WORK ITEM:
Look through the records below for the line with "exact storeIcons_good hs". Return that line and each one after it up to and including the line with "refine foldl_good ?_ hs", exactly.

(Collection entries)
-- ==== Sys2Proof/Laws/GoodStart.lean ====
section
/-! SUPPORT. Good states kept by flash, start-up and modes. -/

namespace Sys2Proof.Machine

open State

variable {pq : List Instr} {s : State}

theorem State.showPixels_good {l : List (SegHead × List Px)} (hs : s.Good pq) : Good pq (showPixels s l) := by
  unfold showPixels
  dsimp only
  exact foldl_good (fun y00 y01 y02 => foldl_good (fun y10 y11 y12 => setRawPixel_good y12) y02) (setStore_good hs)

theorem State.showNothing_good (hs : s.Good pq) : Good pq (showNothing s) := by
  unfold showNothing
  dsimp only
  exact setStore_good hs

theorem State.feedSplash_good {x0 : Nat} {x1 : List Byte} {x2 : State} (hx2 : x2.Good pq) : Good pq (feedSplash x0 x1 x2).2 := by
  induction x0 generalizing x1 x2 with
  | zero =>
    unfold feedSplash
    dsimp only
    exact hx2
  | succ n ih =>
    unfold feedSplash
    split
    · dsimp only
      exact hx2
    · split
      dsimp only
      split
      · dsimp only
        exact noteEnd_good (draw_good (countUp_good hx2))
      · dsimp only
        exact ih (countEnd_good (countUp_good hx2))

theorem State.splash_good (hs : s.Good pq) : Good pq (splash s).2 := by
  unfold splash
  split
  · dsimp only
    exact hs
  · split
    · dsimp only
      exact hs
    · exact feedSplash_good hs

theorem State.showSplash_good (hs : s.Good pq) : Good pq (showSplash s).2 := by
  unfold showSplash
  split
  · dsimp only
    exact showPixels_good (good_of_pair ‹_› (splash_good hs))
  · dsimp only
    exact showNothing_good (good_of_pair ‹_› (splash_good hs))

theorem State.fstLoad_good {off : Nat} {bs : List Byte} (hs : s.Good pq) : Good pq (fstLoad s off bs) := by
  unfold fstLoad
  exact ask_good (fstStore_good hs)

theorem State.putIcon_good {off : Nat} {px : List Nat} (hs : s.Good pq) : Good pq (putIcon s off px) := by
  unfold putIcon
  exact fstLoad_good hs

theorem State.storeIcons_good {x0 : List Nat} {x1 : Nat} {x2 : List (Nat × Nat)} {x3 : State} (hx3 : x3.Good pq) : Good pq (storeIcons x0 x1 x2 x3).2 := by
  induction x0 generalizing x1 x2 x3 with
  | nil =>
    unfold storeIcons
    dsimp only
    exact hx3
  | cons b t ih =>
    unfold storeIcons
    split
    · exact ih hx3
    · split
      · exact ih hx3
      · exact ih (putIcon_good hx3)

theorem State.loadIcons_good {b : Nat} {l : List WinEntry} (hs : s.Good pq) : Good pq (loadIcons s b l).2 := by
  unfold loadIcons
  exact storeIcons_good hs

theorem State.writeWindows_good {b : Nat} {l : List WinEntry} {places : List (Nat × Nat)} (hs : s.Good pq) : Good pq (writeWindows s b l places) := by
  unfold writeWindows
  dsimp only
  refine good_mk ?_
  dsimp only
  refine good_of ?_
  refine regWrite_good ?_
  refine foldl_good ?_ hs
  intro y00 y01 y02
  split
  · exact y02
  · exact regWrite_good (regWrite_good (regWrite_good (regWrite_good y02)))

theorem State.putWords_good {x1 : List Nat} {x2 : List Byte} (hs : s.Good pq) : Good pq (putWords s x1 x2) := by
  induction x1 generalizing s x2 with
  | nil =>
    unfold putWords
    exact hs
  | cons b t ih =>
    unfold putWords
    exact ih (regWrite_good hs)

theorem State.commitNow_good {b : Blk} {priv : Bool} {lut : Bool} (hs : s.Good pq) : Good pq (commitNow s b priv lut) := by
  unfold commitNow
  dsimp only
  split
  · exact handNow_good (loadDone_good (commit_good hs))
  · exact commit_good hs

theorem State.logTrouble_good (hs : s.Good pq) : Good pq (logTrouble s) := by
  unfold logTrouble
  split
  split
  exact logFault_good (good_of_pair ‹_› (draw_good (good_of_pair ‹_› (draw_good hs))))

theorem State.watched_good {f : Fld} {act : State → State} (hs : s.Good pq) (hact : ∀ (y0 : State), y0.Good pq → Good pq (act y0)) : Good pq (watched s f act) := by
  unfold watched
  dsimp only
  split
  · exact logTrouble_good (hact _ (setFlag_good hs))
  · split
    · exact setFlag_good (hact _ (setFlag_good hs))
    · exact hact _ (setFlag_good hs)

theorem State.writeTimingPix_good {t : List Byte} (hs : s.Good pq) : Good pq (writeTimingPix s t) := by
  unfold writeTimingPix
  dsimp only
  exact regWrite_good (setBytes_good (putWords_good (putWords_good (putWords_good hs))))

theorem State.writeTimingPanel_good {t : List Byte} (hs : s.Good pq) : Good pq (writeTimingPanel s t) := by
  unfold writeTimingPanel
  dsimp only
  exact regWrite_good (setBytes_good (putWords_good (putWords_good hs)))

theorem State.writeTiming_good {t : List Byte} (hs : s.Good pq) : Good pq (writeTiming s t) := by
  unfold writeTiming
  exact writeTimingPanel_good (writeTimingPix_good hs)

theorem State.loadTiming_good (hs : s.Good pq) : Good pq (loadTiming s) := by
  unfold loadTiming
  dsimp only
  exact commitNow_good (watched_good (watched_good (watched_good (writeTimingPix_good hs) (fun y00 y01 => commitNow_good y01)) (fun y00 y01 => commitNow_good y01)) (fun y00 y01 => commitNow_good y01))

theorem State.loadPanel_good (hs : s.Good pq) : Good pq (loadPanel s) := by
  unfold loadPanel
  dsimp only
  split
  · split
    · split
      · split
        · exact watched_good (watched_good (watched_good (writeTimingPanel_good hs) (fun y00 y01 => commitNow_good y01)) (fun y00 y01 => commitNow_good y01)) (fun y00 y01 => commitNow_good y01)
        · refine watched_good ?_ (fun y00 y01 => commitNow_good y01)
          refine good_mk ?_
          dsimp only
          exact good_of (regWrite_good (putWords_good (watched_good (watched_good (watched_good (writeTimingPanel_good hs) (fun y00 y01 => commitNow_good y01)) (fun y00 y01 => commitNow_good y01)) (fun y00 y01 => commitNow_good y01))))
      · refine watched_good ?_ (fun y00 y01 => commitNow_good y01)
        refine watched_good ?_ (fun y00 y01 => commitNow_good y01)
        refine putWords_good ?_
        split
        · exact watched_good (watched_good (watched_good (writeTimingPanel_good hs) (fun y00 y01 => commitNow_good y01)) (fun y00 y01 => commitNow_good y01)) (fun y00 y01 => commitNow_good y01)
        · refine watched_good ?_ (fun y00 y01 => commitNow_good y01)
          refine good_mk ?_
          dsimp only
          exact good_of (regWrite_good (putWords_good (watched_good (watched_good (watched_good (writeTimingPanel_good hs) (fun y00 y01 => commitNow_good y01)) (fun y00 y01 => commitNow_good y01)) (fun y00 y01 => commitNow_good y01))))
    · refine commitNow_good ?_
      refine putWords_good ?_
      split
      · split
        · exact watched_good (watched_good (watched_good (writeTimingPanel_good hs) (fun y00 y01 => commitNow_good y01)) (fun y00 y01 => commitNow_good y01)) (fun y00 y01 => commitNow_good y01)
        · refine watched_good ?_ (fun y00 y01 => commitNow_good y01)
          refine good_mk ?_
          dsimp only
          exact good_of (regWrite_good (putWords_good (watched_good (watched_good (watched_good (writeTimingPanel_good hs) (fun y00 y01 => commitNow_good y01)) (fun y00 y01 => commitNow_good y01)) (fun y00 y01 => commitNow_good y01))))
      · refine watched_good ?_ (fun y00 y01 => commitNow_good y01)
        refine watched_good ?_ (fun y00 y01 => commitNow_good y01)
        refine putWords_good ?_
        split
        · exact watched_good (watched_good (watched_good (writeTimingPanel_good hs) (fun y00 y01 => commitNow_good y01)) (fun y00 y01 => commitNow_good y01)) (fun y00 y01 => commitNow_good y01)
        · refine watched_good ?_ (fun y00 y01 => commitNow_good y01)
          refine good_mk ?_
          dsimp only
          exact good_of (regWrite_good (putWords_good (watched_good (watched_good (watched_good (writeTimingPanel_good hs) (fun y00 y01 => commitNow_good y01)) (fun y00 y01 => commitNow_good y01)) (fun y00 y01 => commitNow_good y01))))
  · refine regWrite_good ?_
    refine regWrite_good ?_
    split
    · split
      · split
        · exact watched_good (watched_good (watched_good (writeTimingPanel_good hs) (fun y00 y01 => commitNow_good y01)) (fun y00 y01 => commitNow_good y01)) (fun y00 y01 => commitNow_good y01)
        · refine watched_good ?_ (fun y00 y01 => commitNow_good y01)
          refine good_mk ?_
          dsimp only
          exact good_of (regWrite_good (putWords_good (watched_good (watched_good (watched_good (writeTimingPanel_good hs) (fun y00 y01 => commitNow_good y01)) (fun y00 y01 => commitNow_good y01)) (fun y00 y01 => commitNow_good y01))))
      · refine watched_good ?_ (fun y00 y01 => commitNow_good y01)
        refine watched_good ?_ (fun y00 y01 => commitNow_good y01)
        refine putWords_good ?_
        split
        · exact watched_good (watched_good (watched_good (writeTimingPanel_good hs) (fun y00 y01 => commitNow_good y01)) (fun y00 y01 => commitNow_good y01)) (fun y00 y01 => commitNow_good y01)
        · refine watched_good ?_ (fun y00 y01 => commitNow_good y01)
          refine good_mk ?_
          dsimp only
          exact good_of (regWrite_good (putWords_good (watched_good (watched_good (watched_good (writeTimingPanel_good hs) (fun y00 y01 => commitNow_good y01)) (fun y00 y01 => commitNow_good y01)) (fun y00 y01 => commitNow_good y01))))
    · refine commitNow_good ?_
      refine putWords_good ?_
      split
      · split
        · exact watched_good (watched_good (watched_good (writeTimingPanel_good hs) (fun y00 y01 => commitNow_good y01)) (fun y00 y01 => commitNow_good y01)) (fun y00 y01 => commitNow_good y01)
        · refine watched_good ?_ (fun y00 y01 => commitNow_good y01)
          refine good_mk ?_
          dsimp only
          exact good_of (regWrite_good (putWords_good (watched_good (watched_good (watched_good (writeTimingPanel_good hs) (fun y00 y01 => commitNow_good y01)) (fun y00 y01 => commitNow_good y01)) (fun y00 y01 => commitNow_good y01))))
      · refine watched_good ?_ (fun y00 y01 => commitNow_good y01)
        refine watched_good ?_ (fun y00 y01 => commitNow_good y01)
        refine putWords_good ?_
        split
        · exact watched_good (watched_good (watched_good (writeTimingPanel_good hs) (fun y00 y01 => commitNow_good y01)) (fun y00 y01 => commitNow_good y01)) (fun y00 y01 => commitNow_good y01)
        · refine watched_good ?_ (fun y00 y01 => commitNow_good y01)
          refine good_mk ?_
          dsimp only
          exact good_of (regWrite_good (putWords_good (watched_good (watched_good (watched_good (writeTimingPanel_good hs) (fun y00 y01 => commitNow_good y01)) (fun y00 y01 => commitNow_good y01)) (fun y00 y01 => commitNow_good y01))))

ANSWER TO THIS EXERCISE:
  exact storeIcons_good hs

theorem State.writeWindows_good {b : Nat} {l : List WinEntry} {places : List (Nat × Nat)} (hs : s.Good pq) : Good pq (writeWindows s b l places) := by
  unfold writeWindows
  dsimp only
  refine good_mk ?_
  dsimp only
  refine good_of ?_
  refine regWrite_good ?_
  refine foldl_good ?_ hs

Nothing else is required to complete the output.